Stored items:
##########

/-- The prefetches that are not complete at the boundary they serve (R209). -/
def Dev.countLate (d : Dev) (h : Nat) : Dev :=
  let m := d.hm h
  let late := (m.prefetch.filter fun e => (m.resident e.1 e.2).isNone).length
  (d.setHm h { m with prefetch := [], pfIssued := 0 }).late h late

/-- The lines read by the jobs of a hearth's plan, in plan order. -/
def Dev.planLines (d : Dev) (h : Nat) : List Nat :=
  ((d.sh h).plan.flatMap fun p => let j := d.jobF p.job; (List.range j.dlCount).map (j.dlFirst + ·)).dedup

/-- The lines that hearth `h` prefetches, in plan order of the jobs that read them: every delay line whose readers it may run, a standby
those of protected lines in the order of the active hearth's plan, and the message lines in a voice slot (R207, R209, R220, R429). -/
def Dev.prefetchLines (d : Dev) (h : Nat) : List Nat :=
  let a := d.hrt.active
  let plan := d.planLines h ++ (if d.mode ≠ 1 ∧ h ≠ a then d.planLines a else [])
  let m := d.hm h
  (plan ++ d.mem.lines.map (·.1) ++ m.voices.map (·.line)).dedup.filter fun l =>
    if l ≥ 3072 then m.voices.any (·.line == l)
    else match d.line l with
      | some x => (d.lineHearths x).contains h && (x.prot || d.canPlan h)
      | none => false

/-- PREFETCH of one page: nothing where a frame holds it; at most 160 are issued per tick, and one that is not issued is late (R209). -/
def Dev.prefetchPage (d : Dev) (h l : Nat) (keep : List Nat) (p : Nat) : Dev :=
  let m := d.hm h
  if (m.frameOf l p).isSome then d
  else
    let d := if m.pfIssued < 160 then d.issueRead h l p keep false false else d
    let m := d.hm h
    if (m.frameOf l p).isSome then d.setHm h { m with pfIssued := m.pfIssued + 1, prefetch := m.prefetch ++ [(l, p)] }
    else d.late h 1

/-- PREFETCH of hearth `h` (R207, R209). -/
def Dev.prefetchHearth (d : Dev) (h : Nat) : Dev :=
  if (d.hh h).st = .failed then d else
  (d.prefetchLines h).foldl (fun d l => (d.nextPages h l).foldl (fun d p => d.prefetchPage h l (d.keptPages h l) p) d) d

/-- Voice slots (R220): in the plan window the lines that asked take free slots, in plan order of the jobs that read them. -/
def Dev.grantVoices (d : Dev) (h : Nat) : Dev :=
  let m := d.hm h
  let order := (d.planLines h).filter m.voiceReq.contains ++ m.voiceReq
  d.setHm h { m with voices := m.voices ++ (order.dedup.take (64 - m.voices.length)).map fun l => { line := l, read := false },
                     voiceReq := [] }

/-- At the close a message line not read in the tick gives up its slot, and its unpinned frames are free (R220). -/
def HMem.closeVoices (m : HMem) : HMem :=
  let keep := (m.voices.filter (·.read)).map (·.line) ++ m.voiceReq
  { m with
    voices := (m.voices.filter (·.read)).map fun v => { v with read := false },
    frames := m.frames.filter fun e =>
      !(decide (3072 ≤ e.2.line) && !keep.contains e.2.line && !e.2.pinned && e.2.st == .resident) }

/-- The write-around samples at positions that a later write reaches first are not written any more. -/
def HMem.supersede (m : HMem) (l : Nat) (ss : List (Nat × Word)) : HMem :=
  { m with around := m.around.map fun a =>
      if a.line == l then { a with samples := a.samples.filter fun s => !ss.any fun w => w.1 == s.1 } else a }

/-- The write-through of a hearth's protected lines when it completes a tick (R213); the frames of both hearths take it (R429). -/
def Dev.writeThrough (d : Dev) : Dev :=
  d.mem.lines.foldl (fun d e =>
    match d.line e.1 with
    | none => d
    | some x =>
      if x.prot && !x.written.isEmpty then
        let d := d.dramPut 0 x x.written
        let d := [0, 1].foldl (fun d h => (d.setHm h ((d.hm h).supersede e.1 x.written)).framePut h e.1 x.written) d
        d.setLine e.1 { x with written := [] }
      else d) d
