-- ==== Sys2Proof/Machine/Bellows.lean ====
section
/-! DEFINITION. Bellows: capacity, the plan, admission, job commands, the compute and close windows (spec/03). -/
namespace Sys2Proof.Machine

/-! ### Capacity (R76, R78, R91, R104, R105) -/

/-- W of R76 at clock setting `c`. -/
def windowOf (c : Nat) : Nat := if c = 0 then 112500 else if c = 1 then 106875 else 101250

/-- The number of engines of a mask. -/
def engines (m : Nat) : Nat := (lanes.filter fun i => m / 2 ^ i % 2 == 1).length

/-- The engines that hearth `h` gets by the hearth mode (R89, R422). -/
def Dev.given (d : Dev) (h : Nat) : Nat := if d.mode = 2 ∧ h ≠ d.hrt.active then d.rd Reg.HRT_CFG_SPARE else 0xFF

/-- The engines of hearth `h` that are neither offline, failed nor under retest (R160 to R162). -/
def Dev.working (d : Dev) (h : Nat) : Nat :=
  lanes.foldl (fun m i => if (d.en (8 * h + i)).st = 0 then m + 2 ^ i else m) 0

/-- w of R91 and the capacity of R76. -/
def Cap.window (c : Cap) : Nat := windowOf c.clk - c.debit
def Cap.total (c : Cap) : Nat := c.window * engines c.eng

/-- The capacity of hearth `h` as it stands now. -/
def Dev.capNow (d : Dev) (h : Nat) : Cap :=
  let sh := d.sh h
  let given := d.given h
  let work := d.working h
  { eng := given &&& work, given := given, work := work, clk := sh.clkReq,
    reduced := given &&& work != given || sh.clkReq != 0 || sh.storm,
    taken := d.hrt.taken && h == d.hrt.active, debit := if sh.storm then d.rd Reg.SCH_STORM_CFG_DEBIT else 0 }

/-- Post CAPCHANGE (R105, R117). -/
def Dev.capChange (d : Dev) (h cap cause : Nat) : Dev := d.post 5 1 (cap + h * 2 ^ 24 + cause * 2 ^ 25)

/-- SCH_CAPA and SCH_CAPB (R76). -/
def Dev.showCap (d : Dev) (h : Nat) (c : Cap) : Dev :=
  if h = 0 then
    ((((d.wr Reg.SCH_CAPA_ENG c.eng).wr Reg.SCH_CAPA_CLK c.clk).wr Reg.SCH_CAPA_REDUCED (bit c.reduced)).wr
      Reg.SCH_CAPA_TAKEN (bit c.taken)).wr Reg.SCH_STATUS_STORM_A (bit (d.sh 0).storm)
  else
    ((((d.wr Reg.SCH_CAPB_ENG c.eng).wr Reg.SCH_CAPB_CLK c.clk).wr Reg.SCH_CAPB_REDUCED (bit c.reduced)).wr
      Reg.SCH_CAPB_TAKEN (bit c.taken)).wr Reg.SCH_STATUS_STORM_B (bit (d.sh 1).storm)

/-- The causes of R117 by which capacity `c` of hearth `h` differs from `old` at a boundary: a takeover or swap of roles (the survivor
posts it always), a mode change, engines lost and engines restored of those the hearth had and keeps, and a clock step. The start and
the end of a storm are posted by their own commands. -/
def capCauses (old c : Cap) (survivor roles : Bool) : List Nat :=
  let both := old.given &&& c.given
  (if survivor then [5] else if c.given ≠ old.given then [if roles then 5 else 6] else [])
  ++ (if both &&& old.work &&& (0xFF ^^^ c.work) ≠ 0 then [0] else [])
  ++ (if both &&& c.work &&& (0xFF ^^^ old.work) ≠ 0 then [1] else [])
  ++ (if c.clk ≠ old.clk then [2] else [])

/-- Latch the capacity of hearth `h` at a boundary (R78) and post its changes, one event per cause (R105). `role`: the hearth that took
over or swapped in at this boundary. A FAILED hearth plans nothing and keeps what its last plan was built with (DESIGN CHOICE, log
entry 37). R117 has no cause for a new DEBIT in a storm: that event's cause is a free value (log entry 136). -/
def Dev.latchCap (d : Dev) (h : Nat) (role : Option Nat) : Dev :=
  if (d.hh h).st = .failed then d else
  let old := (d.sh h).cap
  let c := d.capNow h
  let d := d.setSh h { (d.sh h) with cap := c }
  let d := d.showCap h c
  let d := (capCauses old c (role == some h) role.isSome).foldl (fun d cause => d.capChange h c.total cause) d
  if old.debit ≠ 0 ∧ c.debit ≠ 0 ∧ old.debit ≠ c.debit then
    let (d, x) := d.fresh
    d.capChange h c.total (x.toNat % 8)
  else d

/-! ### The plan (R89 to R91) -/

/-- Plan order: class code, then admission sequence (R90). -/
def planBefore (a b : Nat × Job) : Bool :=
  decide (a.2.cls < b.2.cls) || (a.2.cls == b.2.cls && decide (a.2.seq ≤ b.2.seq))

def planInsert (x : Nat × Job) : List (Nat × Job) → List (Nat × Job)
  | [] => [x]
  | y :: t => if planBefore x y then x :: y :: t else y :: planInsert x t

def planSort (l : List (Nat × Job)) : List (Nat × Job) := l.foldr planInsert []

/-- The running result of the procedure of R91. -/
structure PlanAcc where
  free : List Nat := List.replicate 8 0
  placed : List Place := []
  shed : List (Nat × Job) := []
  noEngine : List Nat := []
  cut : Bool := false
  floor : Bool := false
  deriving DecidableEq, Repr

/-- The eligible engine with the least `free`, lowest index on a tie. -/
def pickEngine (free : List Nat) (elig : Nat) : Option Nat :=
  (lanes.filter fun i => elig / 2 ^ i % 2 == 1).foldl (fun best i =>
    match best with
    | none => some i
    | some b => if free.getD i 0 < free.getD b 0 then some i else some b) none

/-- One round of the loop of R91. `anyMask`: every ENG_MASK counts as 0xFF (the floor test). -/
def planStep (w avail : Nat) (anyMask : Bool) (acc : PlanAcc) (x : Nat × Job) : PlanAcc :=
  let j := x.2
  if acc.cut && j.cls != 0 then { acc with shed := acc.shed ++ [x] }
  else
    match pickEngine acc.free ((if anyMask then 0xFF else j.engMask) &&& avail) with
    | none => { acc with noEngine := acc.noEngine ++ [x.1] }
    | some e =>
      let ready := (acc.placed.filter fun p => j.preds.contains p.job).foldl (fun m p => max m p.finish) 0
      let start := max (acc.free.getD e 0) ready
      let fin := start + j.wcet
      if fin > w && j.cls != 0 then { acc with cut := true, shed := acc.shed ++ [x] }
      else { acc with
        placed := acc.placed ++ [{ job := x.1, eng := e, start := start, finish := fin }],
        free := acc.free.set e fin, floor := acc.floor || decide (fin > w) }

/-- The procedure of R91 over jobs in plan order. -/
def planOf (w avail : Nat) (anyMask : Bool) (jobs : List (Nat × Job)) : PlanAcc :=
  jobs.foldl (planStep w avail anyMask) {}

/-- The largest planned finish. -/
def PlanAcc.span (p : PlanAcc) : Nat := p.placed.foldl (fun m x => max m x.finish) 0

/-! ### Building the plan of a tick -/

/-- Bellows dispatches: ENABLE, or the standing program runs (R118, R119). -/
def Dev.dispatching (d : Dev) : Bool := d.on Reg.SCH_CFG_ENABLE || d.on Reg.SCH_STATUS_HELD
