-- ==== Sys2Proof/Machine/Hearth.lean ====
section
/-! DEFINITION. Hearth redundancy: states, triggers, ember copies, takeover, proof swap, restore (spec/14), and the faults
of engines and memories that reach it (R101, R159, R160, R195). -/
namespace Sys2Proof.Machine

/-! ### States (R424, R430) -/

/-- HSTATE: the event and its status bit. -/
def Dev.postState (d : Dev) (h : Nat) : Dev :=
  (d.flag Reg.HRT_STATUS_HSTEV).post 7 2 (h + (d.hh h).st.code * 2 + bit (d.hh h).suspect * 2 ^ 4)

/-- Change a hearth's state; a change posts HSTATE (R424). -/
def Dev.setState (d : Dev) (h : Nat) (st : HState) : Dev :=
  let x := d.hh h
  if x.st = st then d
  else (d.setHh h { x with st := st, syncSince := if st = .syncing then d.tick else x.syncSince }).postState h

/-- STANDBY or SYNCING of a hearth that receives copies, in the current tick (R430, R538). -/
def Dev.refresh (d : Dev) (h : Nat) : Dev :=
  let x := d.hh h
  if x.st = .standby ∨ x.st = .syncing then
    let recent := !x.recopy && x.last.any fun q => decide (d.tick ≤ q + 2)
    let d := d.setState h (if recent then .standby else .syncing)
    if recent then { d with hrt := { d.hrt with taken := false } } else d
  else d

/-- The engines of a hearth stop: their runs end with no outcome of their own (R128, R163, R433). The spec gives no cycle for the end of
such a run: its count is a free value from the cycles issued to WCET (log entry 139). -/
def Dev.stopEngines (d : Dev) (h : Nat) : Dev :=
  lanes.foldl (fun d i =>
    let e := 8 * h + i
    let g := d.en e
    if g.running then
      let (d, x) := d.fresh
      d.closeRun e (g.next - 1 + x.toNat % ((d.jobF g.job).wcet + 2 - g.next))
    else d) d

/-- A hearth that fails: it halts, leaves the link and holds no copy (R424, R432, R433). -/
def Dev.failHearth (d : Dev) (h : Nat) : Dev :=
  let d := d.stopEngines h
  let m := d.hm h
  let d := d.setHm h { m with
    frames := m.frames.filter (fun e => decide (3072 ≤ e.2.line) && e.2.st == .resident), inflight := [], queue := [], around := [],
    held := [], prefetch := [], waiting := [], alt := [], voices := [], voiceReq := [] }
  let d := d.setHh h { (d.hh h) with buf0 := none, buf1 := none, last := none, kept := false, recopy := false }
  let d := match d.hrt.copy with
    | some c => if c.dest = h then { d with hrt := { d.hrt with copy := none } } else d
    | none => d
  d.setState h .failed
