/-- The path rules that the paths from entry `start` break (R140). -/
def pathFaults (code : List Instr) (start : Nat) : List Nat := (Walk.run true code walkFuel { pc := start }).faults

/-- The computed bound of the entry `start` (R141). -/
def entryBound (code : List Instr) (start : Nat) : Nat := (Walk.run false code walkFuel { pc := start }).bound

/-! ### The checks of an image (R149 to R153) -/

/-- Bytes of `n` words from `k` on. -/
def wordBytes (rd : Nat → Nat) (k n : Nat) : List Nat := (List.range n).flatMap fun i => leBytes (rd (k + i))

/-- Step 2 of R153: a reserved bit that is not 0. -/
def reservedSet (rd : Nat → Nat) (standing : Bool) : Bool :=
  bits (rd 2) 31 17 != 0 || bits (rd 3) 31 7 != 0 || bits (rd 4) 31 2 != 0 || bits (rd 4) 0 0 != bit standing
    || bits (rd 5) 3 2 != 0 || bits (rd 5) 31 7 != 0 || bits (rd 6) 31 16 != 0
    || (List.range 6).any (fun i => rd (8 + i) != 0)
    || (List.range (min 64 (bits (rd 3) 6 0))).any fun i =>
      let b := 16 + 4 * i
      bits (rd b) 31 17 != 0 || bits (rd (b + 1)) 31 17 != 0 || bits (rd (b + 3)) 31 3 != 0

/-- The entry table (R150). -/
def readEntries (rd : Nat → Nat) (n : Nat) : List EntryRec :=
  (List.range n).map fun i =>
    let b := 16 + 4 * i
    { start := bits (rd b) 16 0, bound := bits (rd (b + 1)) 16 0, dlops := bits (rd (b + 2)) 15 0,
      rate48 := bits (rd (b + 3)) 0 0 == 1, rate96 := bits (rd (b + 3)) 1 1 == 1 }

/-- The decoded code, or `none` where a word is no defined instruction (R167). -/
def decodeAll : List Nat → Option (List Instr)
  | [] => some []
  | w :: ws => match decodeWord 0 w, decodeAll ws with
    | some i, some is => some (i :: is)
    | _, _ => none

/-- The checks of R153 in their order over an image of which `avail` words can be read: the image, or the reason. -/
def checkImage (rd : Nat → Nat) (avail : Nat) (standing : Bool) : Except Nat Image :=
  if rd 0 ≠ 0x51454E47 then .error 0x10
  else if bits (rd 1) 15 0 ≠ 1 then .error 0x11
  else if reservedSet rd standing then .error 0x11
  else
    let n := bits (rd 2) 16 0
    let m := bits (rd 3) 6 0
    if bits (rd 1) 31 16 ≠ 64 ∨ n < 1 ∨ 65536 < n ∨ m < 1 ∨ 64 < m ∨ 4 < bits (rd 5) 6 4 then .error 0x11
    else if avail < 16 + 4 * m + n then .error 0x1F
    else if crc32c (wordBytes (fun i => if i = 15 then 0 else rd i) 0 (16 + 4 * m + n)) ≠ rd 15 then .error 0x12
    else
      let words := (List.range n).map fun i => rd (16 + 4 * m + i)
      match decodeAll words with
      | none => .error 0x13
      | some code =>
        let ix := indexed 0 code
        let es := readEntries rd m
        let inside := es.filter fun e => decide (e.start < n)
        match lowest (ix.flatMap (fun e => wordFaults n (bodies ix) e.1 e.2) ++ inside.flatMap fun e => pathFaults code e.start) with
        | some c => .error c
        | none =>
          if code.any (fun i => (syncFlag i).elim false fun f => bits (rd 6) f f == 0) then .error 0x1E
          else if inside.length < m then .error 0x18
          else if es.any (fun e => decide (e.bound < entryBound code e.start)) then .error 0x19
          else .ok { code := words, entries := es }

/-! ### Placement (R154) -/

/-- The hearths a LOAD writes (R154). -/
def Dev.loadMask (d : Dev) (hmask : Nat) : Nat := if d.mode = 1 then hmask else 3

/-- Word `i` of the program store (R520). -/
def Dev.storeWord (d : Dev) (i : Nat) : Nat := (Sparse.get 0 d.eng.store i).toNat

/-- The image placed in the hearths of `mask`, first fit (R154). -/
def Dev.placeImage (d : Dev) (im : Image) (mask : Nat) : Option Image :=
  let fit := fun h => firstFit 0 114688 im.code.length (d.isramUsed h)
  let a := if mask % 2 = 1 then (fit 0).map some else some none
  let b := if mask / 2 % 2 = 1 then (fit 1).map some else some none
  match a, b with
  | some a, some b => some { im with baseA := a, baseB := b }
  | _, _ => none

/-- Write an image into the instruction SRAM of the hearths that hold it. -/
def Dev.writeIsram (d : Dev) (im : Image) : Dev :=
  let put := fun (m : Sparse Nat) (b : Option Nat) => b.elim m fun b => Sparse.putList 0 m b im.code
  { d with eng := { d.eng with isA := put d.eng.isA im.baseA, isB := put d.eng.isB im.baseB } }

/-! ### The commands (R158) -/

/-- A loader command ends with `reason`, 0 when it succeeds. -/
def Dev.ldResult (d : Dev) (reason : Nat) : Dev :=
  let id := d.rd Reg.ENG_LDCMD_PROG_ID
  let d := (((d.wr Reg.ENG_LDRES_REASON reason).wr Reg.ENG_LDRES_PROG_ID id).wr Reg.ENG_LDRES_REFUSED (bit (reason != 0))).wr
    Reg.ENG_LDRES_VALID 1
  let d := d.flag (Reg.ENG_STATUS_LDDONE 0)
  if reason = 0 then d else d.post 20 6 (id + reason * 2 ^ 16 + d.rd Reg.ENG_LDCMD_OP * 2 ^ 24)

/-- The first test that refuses a LOAD, or the image to write (R158). -/
def Dev.loadTest (d : Dev) (id hmask : Nat) : Except Nat Image :=
  if d.mode = 1 ∧ hmask = 0 then .error 0x01
  else if 0xF00 ≤ id then .error 0x1D
  else if (d.image id).isSome then .error 0x1A
  else if (d.eng.images.filter fun e => !e.2.entries.isEmpty && decide (e.1 < 0xF00)).length ≥ 256 then .error 0x48
  else
    let o := 16 * d.rd Reg.ENG_LDSRC_OFFSET
    match checkImage (fun i => d.storeWord (o + i)) (262144 - o) false with
    | .error c => .error c
    | .ok im => match d.placeImage im (d.loadMask hmask) with
      | some im => .ok im
      | none => .error 0x40

/-- UNLOAD removes the image from every hearth that holds it. -/
def Dev.unloadImage (d : Dev) (id : Nat) : Dev :=
  { d with eng := { d.eng with images := Sparse.erase d.eng.images id } }

/-- QUERY reports the placement. -/
def Dev.queryImage (d : Dev) (im : Image) : Dev :=
  let b := (im.baseA.orElse fun _ => im.baseB).getD 0
  let d := ((d.wr Reg.ENG_LDINFO0_BASE b).wr Reg.ENG_LDINFO0_HMASK (bit im.baseA.isSome + 2 * bit im.baseB.isSome)).wr
    Reg.ENG_LDINFO0_LOADED 1
  ((d.wr Reg.ENG_LDINFO1_CODE_WORDS im.code.length).wr Reg.ENG_LDINFO1_N_ENTRY im.entries.length).wr
    Reg.ENG_LDINFO2_BASEB (im.baseB.getD 0)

##########

◆ TASK TO CARRY OUT
Take the stretch of lines above from the one containing "deriving DecidableEq, Repr" through the one containing "some b) none" and repeat it exactly, adding no other line.

◆ PROBLEM SOLUTION
  deriving DecidableEq, Repr

/-- The eligible engine with the least `free`, lowest index on a tie. -/
def pickEngine (free : List Nat) (elig : Nat) : Option Nat :=
  (lanes.filter fun i => elig / 2 ^ i % 2 == 1).foldl (fun best i =>
    match best with
    | none => some i
    | some b => if free.getD i 0 < free.getD b 0 then some i else some b) none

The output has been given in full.